The k_cache object is of type DeepseekV32IndexerCache, which has a prefix attribute but not a layer_prefix attribute. Using self.k_cache.layer_prefix will result in an AttributeError. The HIP path correctly uses self.k_cache.prefix. This should be consistent.

Suggested change

self.k_cache.layer_prefix,

self.k_cache.prefix,

gemini-code-assist · 2026-01-20T07:53:16Z

vllm/v1/attention/ops/rocm_aiter_mla_sparse.py

+                chunk.cu_seqlen_ke,
+            )
+            num_rows = logits.shape[0]
+            assert topk_tokens == 2048, "top_k_per_row assumes size 2048"
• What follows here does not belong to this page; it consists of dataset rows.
/-! ### `storeBytes` -/

@[simp] theorem State.storeBytes_V (a : Nat) (bs : List Byte) : (s.storeBytes a bs).V = s.V := rfl
@[simp] theorem State.storeBytes_I (a : Nat) (bs : List Byte) : (s.storeBytes a bs).I = s.I := rfl
@[simp] theorem State.storeBytes_pc (a : Nat) (bs : List Byte) :
    (s.storeBytes a bs).pc = s.pc := rfl
@[simp] theorem State.storeBytes_sp (a : Nat) (bs : List Byte) :
    (s.storeBytes a bs).sp = s.sp := rfl
@[simp] theorem State.storeBytes_S (a : Nat) (bs : List Byte) : (s.storeBytes a bs).S = s.S := rfl
@[simp] theorem State.storeBytes_DT (a : Nat) (bs : List Byte) :
    (s.storeBytes a bs).DT = s.DT := rfl
@[simp] theorem State.storeBytes_ST (a : Nat) (bs : List Byte) :
    (s.storeBytes a bs).ST = s.ST := rfl
@[simp] theorem State.storeBytes_wait (a : Nat) (bs : List Byte) :
    (s.storeBytes a bs).wait = s.wait := rfl
@[simp] theorem State.storeBytes_FB (a : Nat) (bs : List Byte) :
    (s.storeBytes a bs).FB = s.FB := rfl
@[simp] theorem State.storeBytes_redraw (a : Nat) (bs : List Byte) :
    (s.storeBytes a bs).redraw = s.redraw := rfl
@[simp] theorem State.storeBytes_rnd (a : Nat) (bs : List Byte) :
    (s.storeBytes a bs).rnd = s.rnd := rfl
@[simp] theorem State.storeBytes_draws (a : Nat) (bs : List Byte) :
    (s.storeBytes a bs).draws = s.draws := rfl
@[simp] theorem State.storeBytes_cfg (a : Nat) (bs : List Byte) :
    (s.storeBytes a bs).cfg = s.cfg := rfl
@[simp] theorem State.storeBytes_mem (a : Nat) (bs : List Byte) :
    (s.storeBytes a bs).mem = s.mem.storeRun s.cfg.font a bs := rfl
@[simp] theorem State.storeBytes_getV (a : Nat) (bs : List Byte) (r : RegIdx) :
    (s.storeBytes a bs).getV r = s.getV r := rfl
@[simp] theorem State.storeBytes_slot (a : Nat) (bs : List Byte) (k : Nat) :
    (s.storeBytes a bs).slot k = s.slot k := rfl

/-! ### Reset -/

/-- The reset state is that of the default parameters. -/
theorem State.reset_eq : State.reset = State.resetWith defaultParams := rfl

section
variable (p : Config.Params)
@[simp] theorem State.resetWith_pc : (State.resetWith p).pc = 0x200 := rfl
@[simp] theorem State.resetWith_sp : (State.resetWith p).sp = 0 := rfl
@[simp] theorem State.resetWith_mem : (State.resetWith p).mem = [] := rfl
@[simp] theorem State.resetWith_wait : (State.resetWith p).wait = ⟨false, 0⟩ := rfl
@[simp] theorem State.resetWith_cfg : (State.resetWith p).cfg = p := rfl
end

@[simp] theorem State.reset_pc : State.reset.pc = 0x200 := rfl
@[simp] theorem State.reset_sp : State.reset.sp = 0 := rfl
@[simp] theorem State.reset_mem : State.reset.mem = [] := rfl
@[simp] theorem State.reset_wait : State.reset.wait = ⟨false, 0⟩ := rfl

@[simp] theorem State.reset_cfg : State.reset.cfg = defaultParams := rfl

end Sys2Proof.Machine
end

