-- ==== Sys2Proof/Tests/Slice0.lean ====
section
/-! SUPPORT. The model's own tests: written lines that the form check refuses, instruction words
written out from the spec's encodings, one step each from the vectors of 95_test_vectors.md (named
T-… in the comments), and for each statement with hypotheses a state that meets them. -/

namespace Sys2Proof.Tests

open Sys2Proof.Machine

/-! ### Helpers -/

/-- The outcome is a next state, and it passes a test. -/
def okWith (r : Result) (p : State → Bool) : Bool :=
  match r with
  | .next t => p t
  | _ => false

/-- The outcome is this error. -/
def failsWith (r : Result) (e : Fault) : Bool :=
  match r with
  | .fault e' => decide (e' = e)
  | _ => false

theorem exists_of_okWith {r : Result} {p : State → Bool} (h : okWith r p = true) :
    ∃ t, r = .next t ∧ p t = true := by
  cases r with
  | next t => exact ⟨t, rfl, h⟩
  | fault e => cases h
  | refused e => cases h

theorem eq_of_failsWith {r : Result} {e : Fault} (h : failsWith r e = true) : r = .fault e := by
  cases r with
  | next t => cases h
  | fault e' => simpa [failsWith] using h
  | refused e' => cases h

/-- Set registers. -/
def regs (l : List (RegIdx × Byte)) (s : State) : State := l.foldl (fun s p => s.setV p.1 p.2) s

/-- Set memory bytes. -/
def bytes (l : List Host.Cell) (s : State) : State :=
  l.foldl (fun s p => s.storeBytes p.1 [p.2]) s

/-- Set rows of the framebuffer. -/
def rows (l : List (Fin 32 × BitVec 64)) (s : State) : State :=
  l.foldl (fun s p => s.setFB (s.FB.set p.1 p.2)) s

/-- Set the stack pointer and one slot, `k` from 1. -/
def stack (sp : Fin 17) (k : Nat) (w : Word) (s : State) : State :=
  { s with sp := sp, S := s.S.setIfInBounds (k - 1) w }

/-- The reset state, with `pc` and an instruction word there. -/
def placed (pc : Word) (w : Nat) (s : State) : State := (s.setPc pc).withFetchWord 16 w

/-- One step of an instruction word at 0x200 ends well, and the next state passes a test. -/
def runs (w : Nat) (s : State) (p : State → Bool) : Bool := okWith (step (placed 0x200 w s)) p

/-- A machine built with the other value of `VF_ORDER` and a glyph table of its own: byte `a` is `a`
(00_scope.md R7, 20_memory.md R65). -/
def otherReset : State := State.resetWith ⟨Vector.ofFn fun a => BitVec.ofNat 8 a.val, .resultLast⟩

/-! ### Lines that are no instruction, one for each check (30_encoding.md R91, R95, R105) -/

/-- `OR V1,V2` has no form here; the nearest shape, `SHR V1,V2`, is refused. -/
theorem test_line_no_such_form : assemble ⟨.SHR, [.v 1, .v 2]⟩ = .error .noSuchForm := by decide
/-- There is no `JP V0,addr`. -/
theorem test_line_no_jp_v0 : (AsmLine.mk .JP [.v 0, .lit 0x300]).wellFormed = false := by decide
theorem test_line_register_range : assemble ⟨.ADD, [.v 3, .v 16]⟩ = .error .registerRange := by decide
theorem test_line_byte_range : assemble ⟨.SE, [.v 3, .lit 256]⟩ = .error .byteRange := by decide
theorem test_line_nibble_range :
    assemble ⟨.DRW, [.v 3, .v 4, .lit 16]⟩ = .error .nibbleRange := by decide
theorem test_line_addr_range : assemble ⟨.CALL, [.lit 4096]⟩ = .error .addrRange := by decide
theorem test_line_at_the_limits :
    assemble ⟨.DRW, [.v 15, .v 0, .lit 15]⟩ = .ok (.drw 15 0 15) ∧
    assemble ⟨.LD, [.idx, .lit 4095]⟩ = .ok (.ldI 0xFFF) ∧
    assemble ⟨.LD, [.v 15, .lit 255]⟩ = .ok (.ldImm 15 255) := by decide

/-! ### Decoding: the table of 95_test_vectors.md B1, the words bit by bit -/

theorem test_decode_family0 :
    decodeWord 0b0000_0000_1110_0000 = some .cls ∧
    decodeWord 0b0000_0000_1110_1110 = some .ret := by decide
theorem test_decode_nnn :
    decodeWord 0b1010_0010_1111_0000 = some (.ldI 0x2F0) ∧
    decodeWord 0b0001_1010_1011_1100 = some (.jp 0xABC) ∧
    decodeWord 0b0010_1101_1110_1111 = some (.call 0xDEF) := by decide
theorem test_decode_xkk :
    decodeWord 0b0011_1010_0100_0010 = some (.se 10 0x42) ∧
    decodeWord 0b0100_1011_1001_1001 = some (.sne 11 0x99) ∧
    decodeWord 0b0110_1100_0000_0001 = some (.ldImm 12 0x01) ∧
    decodeWord 0b0111_1101_1111_1111 = some (.addImm 13 0xFF) ∧
    decodeWord 0b1100_0111_1111_0000 = some (.rnd 7 0xF0) := by decide
theorem test_decode_family8 :
    decodeWord 0b1000_1010_1011_0000 = some (.ldReg 10 11) ∧
    decodeWord 0b1000_1010_1011_0011 = some (.xor 10 11) ∧
    decodeWord 0b1000_1010_1011_0100 = some (.addReg 10 11) ∧
    decodeWord 0b1000_1010_1011_0101 = some (.sub 10 11) ∧
    decodeWord 0b1000_1010_1011_0110 = some (.shr 10) ∧
    decodeWord 0b1000_1010_1011_0111 = some (.subn 10 11) ∧
    decodeWord 0b1000_1010_1011_1110 = some (.shl 10) := by decide
theorem test_decode_drw :
    decodeWord 0b1101_0000_0000_0101 = some (.drw 0 0 5) ∧
    decodeWord 0b1101_0001_0010_1111 = some (.drw 1 2 15) ∧
    decodeWord 0b1101_1010_1011_0000 = some (.drw 10 11 0) := by decide
theorem test_decode_familyF :
    decodeWord 0b1111_1110_0000_1010 = some (.ldKey 14) ∧
    decodeWord 0b1111_1001_0001_0101 = some (.ldDT 9) ∧
    decodeWord 0b1111_0010_0001_1110 = some (.addI 2) ∧
    decodeWord 0b1111_1100_0010_1001 = some (.ldF 12) ∧
    decodeWord 0b1111_0000_0011_0011 = some (.ldB 0) ∧
    decodeWord 0b1111_0111_0101_0101 = some (.stBlock 7) ∧
    decodeWord 0b1111_1111_0110_0101 = some (.ldBlock 15) := by decide
/-- The unknown words of B1: the operations of the family's other members are absent. -/
theorem test_decode_unknown :
    ([0x0000, 0x00E1, 0x00FF, 0x01E0, 0x0FEE, 0x5AB0, 0x8AB1, 0x8AB2, 0x8AB8, 0x8AB9, 0x8ABA, 0x8ABB] ++
      [0x8ABC, 0x8ABD, 0x8ABF, 0x9AB0, 0xB123, 0xE19E, 0xE1A1, 0xF107, 0xF118, 0xF10B, 0xF1FF, 0xFFFF]
      : List Word).all (fun w => (decodeWord w).isNone) = true := by decide
/-- The high byte stands first in memory, and the bytes after the instruction are left. -/
theorem test_decode_bytes :
    decode [0xA2, 0xF0, 0x12] = .ok (.ldI 0x2F0, [0x12]) ∧
    decode [0xA2] = .error .truncated ∧
    decode [0x00, 0x00] = .error (.unknownOpcode 0x0000) := by decide
theorem test_decode_table_word :
    decodeTableWord 16 0x00EE = some .ret ∧ decodeTableWord 16 0x8AB6 = some (.shr 10) ∧
    decodeTableWord 16 0xE19E = none := by decide
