/-! `countTransfer` -/

@[simp] theorem countTransfer_phase : s.countTransfer.phase = s.phase := rfl
@[simp] theorem countTransfer_op : s.countTransfer.op = s.op := rfl
@[simp] theorem countTransfer_addr : s.countTransfer.addr = s.addr := rfl
@[simp] theorem countTransfer_wdata : s.countTransfer.wdata = s.wdata := rfl
@[simp] theorem countTransfer_owned : s.countTransfer.owned = s.owned := rfl
@[simp] theorem countTransfer_rdata : s.countTransfer.rdata = s.rdata := rfl
@[simp] theorem countTransfer_txbuf : s.countTransfer.txbuf = s.txbuf := rfl
@[simp] theorem countTransfer_txlen : s.countTransfer.txlen = s.txlen := rfl
@[simp] theorem countTransfer_rxbuf : s.countTransfer.rxbuf = s.rxbuf := rfl
@[simp] theorem countTransfer_csOut : s.countTransfer.csOut = s.csOut := rfl
@[simp] theorem countTransfer_cfg : s.countTransfer.cfg = s.cfg := rfl
@[simp] theorem countTransfer_trace : s.countTransfer.trace = s.trace := rfl
@[simp] theorem countTransfer_ee : s.countTransfer.ee = s.ee := rfl
@[simp] theorem countTransfer_wel : s.countTransfer.wel = s.wel := rfl
@[simp] theorem countTransfer_busyNs : s.countTransfer.busyNs = s.busyNs := rfl
@[simp] theorem countTransfer_sel : s.countTransfer.sel = s.sel := rfl
@[simp] theorem countTransfer_txs : s.countTransfer.txs = s.txs := rfl
@[simp] theorem countTransfer_idleNs : s.countTransfer.idleNs = s.idleNs := rfl
@[simp] theorem countTransfer_setupNs : s.countTransfer.setupNs = s.setupNs := rfl
@[simp] theorem countTransfer_dev : s.countTransfer.dev = s.dev := rfl
@[simp] theorem countTransfer_opcodes : s.countTransfer.opcodes = s.opcodes := rfl
@[simp] theorem countTransfer_secondFrame : s.countTransfer.secondFrame = s.secondFrame := rfl
@[simp] theorem countTransfer_sentMarks : s.countTransfer.sentMarks = s.sentMarks := rfl
@[simp] theorem countTransfer_cycleAddr : s.countTransfer.cycleAddr = s.cycleAddr := rfl
@[simp] theorem countTransfer_pending : s.countTransfer.pending = s.pending := rfl
@[simp] theorem countTransfer_hostWords : s.countTransfer.hostWords = s.hostWords := rfl
@[simp] theorem countTransfer_hostText : s.countTransfer.hostText = s.hostText := rfl
@[simp] theorem countTransfer_fatalIn : s.countTransfer.fatalIn = s.fatalIn.map (· - 1) := rfl
@[simp] theorem countTransfer_draws : s.countTransfer.draws = s.draws := rfl

/-! `setPending` -/

@[simp] theorem setPending_phase (rs : List Request) : (s.setPending rs).phase = s.phase := rfl
@[simp] theorem setPending_op (rs : List Request) : (s.setPending rs).op = s.op := rfl
@[simp] theorem setPending_addr (rs : List Request) : (s.setPending rs).addr = s.addr := rfl
@[simp] theorem setPending_wdata (rs : List Request) : (s.setPending rs).wdata = s.wdata := rfl
@[simp] theorem setPending_owned (rs : List Request) : (s.setPending rs).owned = s.owned := rfl
@[simp] theorem setPending_rdata (rs : List Request) : (s.setPending rs).rdata = s.rdata := rfl
@[simp] theorem setPending_txbuf (rs : List Request) : (s.setPending rs).txbuf = s.txbuf := rfl
@[simp] theorem setPending_txlen (rs : List Request) : (s.setPending rs).txlen = s.txlen := rfl
@[simp] theorem setPending_rxbuf (rs : List Request) : (s.setPending rs).rxbuf = s.rxbuf := rfl
@[simp] theorem setPending_csOut (rs : List Request) : (s.setPending rs).csOut = s.csOut := rfl
@[simp] theorem setPending_cfg (rs : List Request) : (s.setPending rs).cfg = s.cfg := rfl
@[simp] theorem setPending_trace (rs : List Request) : (s.setPending rs).trace = s.trace := rfl
@[simp] theorem setPending_ee (rs : List Request) : (s.setPending rs).ee = s.ee := rfl
@[simp] theorem setPending_wel (rs : List Request) : (s.setPending rs).wel = s.wel := rfl
@[simp] theorem setPending_busyNs (rs : List Request) : (s.setPending rs).busyNs = s.busyNs := rfl
@[simp] theorem setPending_sel (rs : List Request) : (s.setPending rs).sel = s.sel := rfl
@[simp] theorem setPending_txs (rs : List Request) : (s.setPending rs).txs = s.txs := rfl
@[simp] theorem setPending_idleNs (rs : List Request) : (s.setPending rs).idleNs = s.idleNs := rfl
@[simp] theorem setPending_setupNs (rs : List Request) : (s.setPending rs).setupNs = s.setupNs := rfl
@[simp] theorem setPending_dev (rs : List Request) : (s.setPending rs).dev = s.dev := rfl
@[simp] theorem setPending_opcodes (rs : List Request) : (s.setPending rs).opcodes = s.opcodes := rfl
@[simp] theorem setPending_secondFrame (rs : List Request) : (s.setPending rs).secondFrame = s.secondFrame := rfl
@[simp] theorem setPending_sentMarks (rs : List Request) : (s.setPending rs).sentMarks = s.sentMarks := rfl
@[simp] theorem setPending_cycleAddr (rs : List Request) : (s.setPending rs).cycleAddr = s.cycleAddr := rfl
@[simp] theorem setPending_pending (rs : List Request) : (s.setPending rs).pending = rs := rfl
@[simp] theorem setPending_hostWords (rs : List Request) : (s.setPending rs).hostWords = s.hostWords := rfl
@[simp] theorem setPending_hostText (rs : List Request) : (s.setPending rs).hostText = s.hostText := rfl
@[simp] theorem setPending_fatalIn (rs : List Request) : (s.setPending rs).fatalIn = s.fatalIn := rfl
@[simp] theorem setPending_draws (rs : List Request) : (s.setPending rs).draws = s.draws := rfl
The code asserts that topk_tokens must be 2048. This hardcoded value limits the flexibility of the sparse attention indexer. If this is a temporary limitation of the underlying custom C++ op, it should be noted with a TODO. For broader applicability, this should be made more flexible or at least provide a more informative error message if the value is unsupported.

gemini-code-assist · 2026-01-20T07:53:16Z

vllm/v1/attention/ops/rocm_aiter_mla_sparse.py

+        )
+
+        num_rows = logits.shape[0]
+        assert topk_tokens == 2048, "top_k_per_row assumes size 2048"


Similar to the prefill path, the decode path also asserts that topk_tokens must be 2048. This hardcoded value is restrictive and should be generalized if possible to support other values.

Signed-off-by: ganyi <ygan@amd.com>

mergify · 2026-01-20T15:32:49Z

This pull request has merge conflicts that must be resolved before it can be
merged. Please rebase the PR, @ganyi1996ppo.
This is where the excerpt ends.